Introduction
The aim of this study was to evaluate the effect of mini-implant diameter on fracture risk and self-drilling efficacy.
Methods
A sample of 405 mini-implants with 9 diameters from 1.2 to 2.0 mm was used. Ten mini-implants of each diameter were placed in artificial bone, and 25 were placed in pig iliac bone to evaluate placement torque (PT) and axial placement load (APL), which represents self-drilling efficacy. Ten mini-implants of each diameter were used to determine fracture torque (FT). The different diameters were compared regarding PT, FT, and APL. The fracture risk of each diameter was evaluated by the fracture resistance index (FT/PT × [FT-PT]). The PT and APL changes during placement were correlated.
Results
Only PT and FT were different for all mini-implant diameter changes. PT and FT showed a strong correlation with the mini-implant diameter, but the APL was weakly to moderately correlated. The fracture resistance index was remarkably greater for each 0.1 mm added in diameter. The PT increased significantly, whereas the APL was progressively reduced during placement.
Conclusions
Increases in mini-implant diameters significantly influenced the increases of PT and FT on quantities that progressively reduced the fracture risk. The self-drilling efficacy was not strongly influenced by diameter.
The self-drilling mini-implant has significantly reduced root damage risks because the bone drilling previously needed for mini-implant placement is not required. In addition, there are other clinical benefits of this drill-free protocol such as simpler surgical procedure, quicker mini-implant placement, no bone overheating, and greater primary stability and bone-to-metal contact. However, drill-free placement significantly increases placement torque and load; as a consequence, the fracture risk is also increased.
Mini-implant fracture might now be a more severe clinical complication than root contact. Because the fracture risk is in inverse proportion to the mini-implant’s diameter, the use of a thicker self-drilling mini-implant could reduce the fracture risk in critical placement sites and also improve screw stability. Nevertheless, the diameter increase can cause significantly greater placement torque and load during self-drilling; these could have an antagonistic effect on fracture risk reduction and self-drilling efficacy. Furthermore, thicker mini-implants have a greater potential risk for root damage or screw loss because of their close proximity to roots. Therefore, the choice of the mini-implant’s diameter requires better knowledge about its influence on several clinical factors to prevent accidents and complications, and increase the success rate of this anchorage system. Thus, we evaluated the effect of mini-implant diameter on fracture risk and self-drilling efficacy.
Material and methods
A sample of 405 mini-implants was standardized and especially manufactured for this study (Dentos, Daegu, South Korea). The mini-implants were equally distributed in 9 diameters that progressively increased from 1.2 to 2 mm, in increments of 0.1 mm. Ninety mini-implants (10 of each diameter) were placed to evaluate the maximum placement torque and axial placement load in artificial bone blocks with a moderate density of 0.48 g per cubic centimenter.
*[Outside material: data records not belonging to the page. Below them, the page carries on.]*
/-- The complement of a masked byte keeps every bit but the pin's set. -/
theorem not_and_mask_ne_zero {n : Nat} (hn : n < 8) (v : Byte) : ~~~ (v &&& mask n) ≠ 0#8 := by
  rw [not_and_mask]
  split
  · interval_cases n <;> decide
  · decide

theorem rdResult_eq (w : RdWidth) (n : Nat) (v : Byte) :
    rdResult w n v =
      if w = .w8 then .rd8 (~~~ (v &&& mask n)) else .rd16 (0xFF#8 ++ ~~~ (v &&& mask n)) := by
  cases w <;> rfl

/-! ### RD -/

theorem exec_rd {p : Port} {n : Nat} {s u : State} {v : Byte} (hn : n < 8)
    (h : regRead s (inAddr s.params p) = .ok (v, u)) :
    exec (.rd p n) s = .next (complete u (some (rdResult s.params.rdWidth n v))) := by
  simp [exec, execRd, hn, h]

theorem exec_rd_loopback {p : Port} {n : Nat} {s : State} {v : Byte} (hn : n < 8) (hp : s.params.wf = true)
    (hl : s.params.loopback = true) (hv : s.bus.read (outAddr s.params p) = some v) :
    exec (.rd p n) s =
      .next (complete (s.log (.readReg (inAddr s.params p) v)) (some (rdResult s.params.rdWidth n v))) :=
  exec_rd hn ((regRead_loopback (inPort_inAddr hp p) hl).trans (readCell_ok.2 ⟨hv, rfl⟩))

theorem exec_rd_draw {p : Port} {n : Nat} {s u : State} {v : Byte} (hn : n < 8) (hp : s.params.wf = true)
    (hl : s.params.loopback = false) (hdraw : drawPins s = (v, u)) :
    exec (.rd p n) s =
      .next (complete (u.log (.readReg (inAddr s.params p) v)) (some (rdResult s.params.rdWidth n v))) :=
  exec_rd hn (by rw [regRead_draw (inPort_inAddr hp p) hl, hdraw])

/-- The words with RD's OP that spell no RD (R66, R71). -/
theorem decode_rd_op_illegal {w : CmdWord} (hop : slice w 15 13 = 2) (h : slice w 12 11 = 3 ∨ slice w 7 0 ≠ 0) :
    decode w = .illegal .reservedBitsOrPort := by
  have hpin : decode w = pinFormat w (slice w 7 0) .rd := by simp [decode, hop]
  exact hpin.trans (pinFormat_illegal.2 ⟨rfl, h.symm⟩)

/-- Settles O17: the read's three sources of a byte, and the two values of its masked complement. -/
theorem rdReturnsTheComplementOfTheMaskedInput : Obligations.RdReturnsTheComplementOfTheMaskedInput := by
  constructor
  · intro p n s hn hp a result
    have hresult : ∀ v, rdResult s.params.rdWidth n v = result v := fun v => rdResult_eq _ n v
    refine ⟨rfl, fun hl v hv => ?_, fun hl v rest hpins => ?_, fun hl hpins => ?_,
      fun v => ⟨not_and_mask n v, not_and_mask_ne_zero hn v⟩⟩
    · rw [exec_rd_loopback hn hp hl hv, hresult]; rfl
    · rw [exec_rd_draw hn hp hl (drawPins_of_cons s v rest hpins), hresult]; rfl
    · rw [exec_rd_draw hn hp hl (drawPins_of_nil s hpins), hresult]; rfl
  · intro w hop hbad
    rw [← slice_eq_extractLsb w _ _ (by decide)] at hop
    rw [← slice_eq_extractLsb w _ _ (by decide), ← slice_eq_extractLsb w _ _ (by decide)] at hbad
    exact ⟨_, decode_rd_op_illegal hop hbad⟩

/-! ### WRC and WR -/

/-- The command writes pin (p, n), low for `low` true and high for `low` false, when DIN is `din` (R83, R84). -/
def WritesPin (din : Byte) (p : Port) (n : Nat) (low : Bool) (i : Instr) : Prop :=
  i = .wrc p n low ∨ (i = .wr p n ∧ low = decide (din ≠ 0))

section
variable {din : Byte} {p : Port} {n : Nat} {low : Bool} {i : Instr} (h : WritesPin din p n low i)
include h

theorem WritesPin.storeAddr_eq (params : Params) : storeAddr params i = some (outAddr params p) := by
  obtain rfl | ⟨rfl, -⟩ := h <;> rfl

theorem WritesPin.storeByte_eq (old : Byte) : storeByte din old i = pinUpdate n low old := by
  obtain rfl | ⟨rfl, rfl⟩ := h <;> rfl

theorem WritesPin.wf (hn : n < 8) : i.wf = true := by
  obtain rfl | ⟨rfl, -⟩ := h <;> exact decide_eq_true hn

end

/-- Settles O22: the one byte an undisturbed command stores is a pin update of OUT[p]. -/
theorem pinWritesKeepTheOtherBits : Obligations.PinWritesKeepTheOtherBits := by
  intro p n i s t hp hi h
  obtain ⟨low, hlow⟩ : ∃ low, WritesPin s.din p n low i := by
    obtain rfl | ⟨v, rfl⟩ := hi
    · exact ⟨_, .inr ⟨rfl, rfl⟩⟩
    · exact ⟨v, .inl rfl⟩
  obtain ⟨-, old, hold, rfl⟩ := runAlone_store_next hp (hlow.storeAddr_eq _) h
  refine ⟨fun b hb => ?_, old, pinUpdate n low old, hold, ?_, fun k hk => pinUpdate_other n k low old hk⟩
  · simpa using Memory.read_write_other s.bus _ b _ hb
  · simp [hlow.storeByte_eq]

/-- RD of a byte that a pin write has just updated (R87). -/
theorem not_pinUpdate_and_mask {n : Nat} (hn : n < 8) (low : Bool) (old : Byte) :
    ~~~ (pinUpdate n low old &&& mask n) = if low = true then 0xFF#8 else ~~~ (mask n) := by
  rw [not_and_mask, pinUpdate_bit n low old hn]
  cases low <;> rfl

/-- Settles O23: the RD finds in OUT[p] the byte that the undisturbed write has stored. -/
theorem loopbackRoundTrip : Obligations.LoopbackRoundTrip := by
  intro p n s old i low hn hp hl hold (hi : WritesPin s.din p n low i) r8
  have hreg : inPort s.params (outAddr s.params p) = none := inPort_of_reg hp (outAddr_mem _ p)
  have hrun := runAlone_store (hi.wf hn) (hi.storeAddr_eq _) hreg hold
  rw [hi.storeByte_eq] at hrun
  refine ⟨_, _, hrun, exec_rd_loopback (v := pinUpdate n low old) hn (by simpa) (by simpa) (by simp), ?_⟩
  simp only [complete_response, Option.map_some, State.log_ctx, committed_ctx, committed_params, State.log_params,
    rdResult_eq, not_pinUpdate_and_mask hn]
  rfl

end Sys2Proof.Machine
end

section
/-! SUPPORT. The divider tables (R102, R103), and what an undisturbed SETPWM does to its target register (R105, R107) and to
SCALE (R106). -/

namespace Sys2Proof.Machine

/-! ### The divider tables -/

/-- Settles O27: each class's table is the one R102 gives. -/
theorem dividerTable : Obligations.DividerTable := by
  refine ⟨fun t ht => ?_, by decide⟩
  obtain rfl | rfl := ht
  · decide
  · decide

theorem freqCode_le_six (f : FreqClass) : (freqCode f).toNat ≤ 6 := by
  cases f <;> decide

/-- Timers A and B share the Class16 table (R100). -/
theorem dividerCode_b (f : FreqClass) : dividerCode .b f = dividerCode .a f := rfl

/-- The Class16 table as a function of the FREQ code: it rises at every second code, and once more at the last. -/
theorem dividerCode_a_toNat (f : FreqClass) :
    (dividerCode .a f).toNat = ((freqCode f).toNat + 3) / 2 + (freqCode f).toNat / 6 := by
  cases f <;> rfl

/-- The Class8 table as a function of the FREQ code (R103). -/
theorem dividerCode_c_toNat (f : FreqClass) : (dividerCode .c f).toNat = (freqCode f).toNat + 1 := by
  cases f <;> rfl

theorem dividerCode_mono (t : Timer) {f g : FreqClass} (h : (freqCode f).toNat ≤ (freqCode g).toNat) :
    (dividerCode t f).toNat ≤ (dividerCode t g).toNat := by
  cases t with
  | a => rw [dividerCode_a_toNat, dividerCode_a_toNat]; omega
  | b => rw [dividerCode_b, dividerCode_b, dividerCode_a_toNat, dividerCode_a_toNat]; omega
  | c => rw [dividerCode_c_toNat, dividerCode_c_toNat]; omega
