-- ==== Sys2Proof/Machine/Operands.lean ====
section
/-! DEFINITION. How operands are read (30_encoding.md rules R92 to R95, 00_scope.md rule R7): pin masks and line identifiers,
and the instance descriptor taken apart and put together. Pure functions of words; no state. -/

namespace Sys2Proof.Machine

/-- How many of the `n` lowest bits of `v` are 1. -/
def onesBelow (v : PinMask) : Nat → Nat
  | 0 => 0
  | n + 1 => onesBelow v n + (v.getLsbD n).toNat

/-- `popcount(v)`: the number of 1 bits of `v` (R7). -/
def popcount (v : PinMask) : Nat := onesBelow v 16

/-- The lowest of the positions `i`, `i+1`, … whose bit is 1, looking at `fuel` of them. -/
def lowestOne (v : PinMask) (i : Nat) : Nat → Nat
  | 0 => i
  | fuel + 1 => if v.getLsbD i then i else lowestOne v (i + 1) fuel

/-- `ctz(v)`: the position of the lowest 1 bit of a non-zero `v` (R7). -/
def ctz (v : PinMask) : PinIndex := BitVec.ofNat 4 (lowestOne v 0 15)

/-- The pin mask of a pin index: `1 << index` (R7). -/
def pinMaskOf (i : PinIndex) : PinMask := 1#16 <<< i.toNat

/-- The port of a line identifier, bits [7:4] (R7). -/
def portOf (ln : LineId) : PortNum := ln.extractLsb' 4 4

/-- The pin index of a line identifier, bits [3:0] (R7). -/
def pinIndexOf (ln : LineId) : PinIndex := ln.extractLsb' 0 4

/-- `line(port, pin)` = `port ++ ctz(pin)` (R7, R92). -/
def lineOf (port : PortNum) (pin : PinMask) : LineId := port ++ ctz pin

/-- The line handle of the table entry `index`: `index + 1`, 32 bits (R95). -/
def lineHandle (index : Nat) : ResultValue := BitVec.ofNat 32 (index + 1)

/-- The four values of a descriptor's `mode` field (R93). -/
inductive DescMode where
  | none | gpio | spiSw | reserved
  deriving DecidableEq, Repr

/-- A descriptor's mode, bits [1:0] (R93). -/
def descMode (d : Desc) : DescMode :=
  if d.extractLsb' 0 2 = 0#2 then .none
  else if d.extractLsb' 0 2 = 1#2 then .gpio
  else if d.extractLsb' 0 2 = 2#2 then .spiSw
  else .reserved

/-- A descriptor's SPI handle, bits [3:2] (R93). -/
def descSpi (d : Desc) : SpiHandle := d.extractLsb' 2 2
/-- A descriptor's must-be-zero field, bits [7:4] (R93). -/
def descMbz (d : Desc) : BitVec 4 := d.extractLsb' 4 4
/-- A descriptor's shift-clock line, bits [15:8] (R93). -/
def descSrclk (d : Desc) : LineId := d.extractLsb' 8 8
/-- A descriptor's storage-clock line, bits [23:16] (R93). -/
def descRclk (d : Desc) : LineId := d.extractLsb' 16 8
/-- A descriptor's data line, bits [31:24] (R93). -/
def descSer (d : Desc) : LineId := d.extractLsb' 24 8

/-- The null instance, the handle a failed creation returns (R93). -/
def nullDesc : Desc := 0#32

/-- What a well-formed descriptor says: the backend and the lines it drives (R93). -/
inductive Inst where
  /-- Mode `GPIO`: the three lines of the cascade. -/
  | gpio (srclk rclk ser : LineId)
  /-- Mode `SPI_SW`: the peripheral and the storage-clock line. -/
  | spiSw (h : SpiHandle) (rclk : LineId)
  deriving DecidableEq, Repr

/-- The descriptor of an instance: `ser ++ rclk ++ srclk ++ 0b0000 ++ spi ++ mode`, unused fields 0 (R93, R141, R142). -/
def Inst.desc : Inst → Desc
  | .gpio srclk rclk ser => ser ++ rclk ++ srclk ++ 0#4 ++ 0#2 ++ 1#2
  | .spiSw h rclk => 0#8 ++ rclk ++ 0#8 ++ 0#4 ++ h ++ 2#2

/-- The storage-clock line of an instance (R93). -/
def Inst.rclk : Inst → LineId
  | .gpio _ rclk _ => rclk
  | .spiSw _ rclk => rclk

/-- The lines the block drives for an instance (R145, R152). -/
def Inst.lines : Inst → List LineId
  | .gpio srclk rclk ser => [srclk, rclk, ser]
  | .spiSw _ rclk => [rclk]

/-- A descriptor taken apart: some instance exactly when it is well-formed (R94), `none` for the null descriptor and every
other ill-formed word. -/
def instOf (d : Desc) : Option Inst :=
  if d = nullDesc then none
  else if descMbz d ≠ 0#4 then none
  else match descMode d with
    | .gpio => if descSpi d = 0#2 then some (.gpio (descSrclk d) (descRclk d) (descSer d)) else none
    | .spiSw =>
      if descSpi d ≠ 0#2 ∧ descSrclk d = 0#8 ∧ descSer d = 0#8 then some (.spiSw (descSpi d) (descRclk d)) else none
    | .none => none
    | .reserved => none

end Sys2Proof.Machine
end

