-- ==== Sys2Proof/WellFormed.lean ====
section
/-! DEFINITION. Which terms of `Instr` are operations of the block. Every field has exactly its encoded width, so one check is
left: the pin of a `DB_REGISTER` is one-hot (30_encoding.md rules R98 (c), R99). -/

namespace Sys2Proof

/-- The operation is legal: every field value is, but for a `DB_REGISTER` pin that is not one-hot (R98, R99). -/
def wellFormed : Instr → Bool
  | .dbRegister _ pin _ _ => Machine.popcount pin == 1
  | .dbInit _ _ | .dbEdge _ | .dbSettle | .timTick | .srCreateGpio _ _ _ | .srCreateSpi _ _ | .srWrite _ _ _
  | .srComplete _ | .spiByte _ | .spiFail _ | .envLevel _ _ | .envStore _ _ => true

/-- The same as a proposition. -/
abbrev WellFormed (i : Instr) : Prop := wellFormed i = true

end Sys2Proof
end

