-- ==== Sys2Proof/Machine/Text.lean ====
section
/-! DEFINITION. The textual form of operations and results (30_encoding.md rule R101; digit counts: assumption log entry 18). -/

namespace Sys2Proof.Machine

/-- The upper-case hexadecimal digit of a number below 16. -/
def hexDigit (n : Nat) : Char := if n < 10 then Char.ofNat (48 + n) else Char.ofNat (55 + n)

/-- The `k` lowest hexadecimal digits of `n`, most significant first. -/
def hexDigits : Nat → Nat → List Char
  | 0, _ => []
  | k + 1, n => hexDigits k (n / 16) ++ [hexDigit (n % 16)]

/-- `0x` and `k` hexadecimal digits (R7, R101). -/
def hexText (k n : Nat) : List Char := '0' :: 'x' :: hexDigits k n

/-- The decimal digits of `n`, at most `fuel` of them. -/
def decDigits : Nat → Nat → List Char
  | 0, _ => []
  | fuel + 1, n => if n < 10 then [Char.ofNat (48 + n)] else decDigits fuel (n / 10) ++ [Char.ofNat (48 + n % 10)]

/-- A number in decimal (R7, R101). -/
def decText (n : Nat) : List Char := decDigits 20 n

/-- A level as `0` or `1` (R7). -/
def levelText (v : Level) : List Char := if v then ['1'] else ['0']

/-- `name=value` pairs separated by commas (R101). -/
def pairsText : List (String × List Char) → List Char
  | [] => []
  | [(n, v)] => n.toList ++ '=' :: v
  | (n, v) :: p :: ps => n.toList ++ '=' :: v ++ ',' :: ' ' :: pairsText (p :: ps)

/-- The operand pairs of an operation, in the order of its textual form (R101). -/
def operandsText : Instr → List (String × List Char)
  | .dbInit tim ms => [("tim", decText tim.toNat), ("ms", decText ms.toNat)]
  | .dbRegister port pin level cb =>
    [("port", decText port.toNat), ("pin", hexText 4 pin.toNat), ("level", levelText level), ("cb", hexText 2 cb.toNat)]
  | .dbEdge mask => [("mask", hexText 4 mask.toNat)]
  | .dbSettle => []
  | .timTick => []
  | .srCreateGpio srclk rclk ser =>
    [("srclk", hexText 2 srclk.toNat), ("rclk", hexText 2 rclk.toNat), ("ser", hexText 2 ser.toNat)]
  | .srCreateSpi spi rclk => [("spi", decText spi.toNat), ("rclk", hexText 2 rclk.toNat)]
  | .srWrite inst addr len => [("inst", hexText 8 inst.toNat), ("addr", hexText 4 addr.toNat), ("len", decText len.toNat)]
  | .srComplete spi => [("spi", decText spi.toNat)]
  | .spiByte spi => [("spi", decText spi.toNat)]
  | .spiFail spi => [("spi", decText spi.toNat)]
  | .envLevel line level => [("line", hexText 2 line.toNat), ("level", levelText level)]
  | .envStore addr val => [("addr", hexText 4 addr.toNat), ("val", hexText 2 val.toNat)]

/-- An operation as text: the mnemonic, then its pairs (R101). -/
def instrText (i : Instr) : List Char :=
  match operandsText i with
  | [] => i.op.mnemonic.toList
  | p :: ps => i.op.mnemonic.toList ++ ' ' :: pairsText (p :: ps)

/-- The name of a status (R97). -/
def Status.name : Status → String
  | .ok => "OK"
  | .capacity => "CAPACITY"
  | .misconfig => "MISCONFIG"
  | .invalidArg => "INVALID_ARG"
  | .periphError => "PERIPH_ERROR"
  | .illegal => "ILLEGAL"

/-- A result as text: `-> STATUS`, or `-> STATUS, value` where the value is not 0 (R101). -/
def resultText (st : Status) (val : ResultValue) : List Char :=
  if val = 0#32 then "-> ".toList ++ st.name.toList
  else "-> ".toList ++ st.name.toList ++ ", ".toList ++ hexText 8 val.toNat

end Sys2Proof.Machine
end

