/-- R222: the launch parameters are taken as they are given; `State.reset` takes those the model names (log entries 5 to 10: the
model's choice, not the spec's). -/
def Obligations.ResetTakesLaunchParameters : Prop :=
  (∀ p : Launch, (State.atReset p).extiImr = p.extiImr ∧ (State.atReset p).extiPortsel = p.extiPortsel ∧
    (State.atReset p).spiCfg = p.spiCfg ∧ (State.atReset p).mem = p.mem ∧ (State.atReset p).gpioIn = p.gpioIn ∧
    (State.atReset p).cascades = p.cascades) ∧
  State.reset = State.atReset Launch.named

/-- R31, R33, R34, R42: the invariants hold at reset, for all launch parameters in canonical form. -/
def Obligations.ResetMeetsInvariants : Prop :=
  (∀ p : Launch, p.Wf → (State.atReset p).Inv ∧ (State.atReset p).DeliveredInv ∧ (State.atReset p).DrivenByTrace) ∧ Launch.named.Wf

/-- R223: right after reset no interrupt source has an effect: whatever the launch parameters, an edge, a tick, a settle, a
completion, a byte and a failure change nothing but the result. -/
def Obligations.FreshBlockIgnoresInterrupts : Prop :=
  ∀ (p : Launch) (mask : PinMask) (h : SpiHandle),
    exec (.dbEdge mask) (State.atReset p) = .next { State.atReset p with result := some 0#64 } ∧
    ∀ i ∈ [Instr.timTick, .dbSettle, .srComplete h, .spiByte h, .spiFail h],
      exec i (State.atReset p) = .next { State.atReset p with result := none }

/-! ## Invariants of every step -/

/-- R31 (a) to (e), R33, R34 and the model's canonical forms: every step keeps the invariant. -/
def Obligations.StepKeepsInv : Prop := ∀ s t : State, s.Inv → step s = .next t → t.Inv

/-- R31 (f): every step keeps `last_state` the level last delivered to the line's callback (the part that the trace tells: a line
whose callback identifier no other line has). -/
def Obligations.StepKeepsDelivered : Prop := ∀ s t : State, s.DeliveredInv → step s = .next t → t.DeliveredInv

/-- R42, R43: after every step the driven level of every line is what the trace says was driven on it last. -/
def Obligations.StepKeepsDrivenByTrace : Prop := ∀ s t : State, s.DrivenByTrace → step s = .next t → t.DrivenByTrace

/-! ## Debounce unit (40_debounce.md) -/

/-- R111, R112: every outcome of `DB_INIT`, in the order of its tests, and all it leaves unchanged; the period never wraps. -/
def Obligations.DbInitOutcome : Prop :=
  (∀ (tim : TimerHandle) (ms : Millis) (s : State),
    exec (.dbInit tim ms) s = .next
      (if s.dbInit = true then { s with result := some 0x0000000000000000#64 }
      else if tim = 0#2 then { s with result := some 0x0000000000000003#64 }
      else if ms = 0#16 then { s with result := some 0x0000000100000004#64 }
      else if s.draws.timCfgErr ≠ 0#8 then { s with result := some (0#24 ++ s.draws.timCfgErr ++ 0x00000004#32) }
      else { s with
        dbTim := tim, dbPeriod := BitVec.ofNat 20 (10 * ms.toNat), timRun := false, timCnt := 0#20, dbInit := true,
        result := some 0x0000000000000000#64 })) ∧
  (∀ ms : Millis, (BitVec.ofNat 20 (10 * ms.toNat)).toNat = 10 * ms.toNat)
Similarly, 225 mini-implants (25 of each diameter) were placed to evaluate the maximum placement torque and axial placement load in pig iliac bone blocks. The remaining 90 mini-implants (10 of each diameter) were placed in artificial bone blocks with a high density of 0.80 g per cubic centimeter to break the screws and to determine the fracture torque.
The 405 self-drilling mini-implants had an 8-mm thread length and were made of the same titanium alloy (titanium, aluminum, and vanadium). With the exception of nominal and core diameter changes, the mini-implant heads and the other structural and dimensional thread characteristics (pitch, flank angle, thread form, thread depth, and taper) were systematically standardized because they could significantly distort the effect of diameter on the evaluated variables and reduce the reliability of the results ( Fig 1 ).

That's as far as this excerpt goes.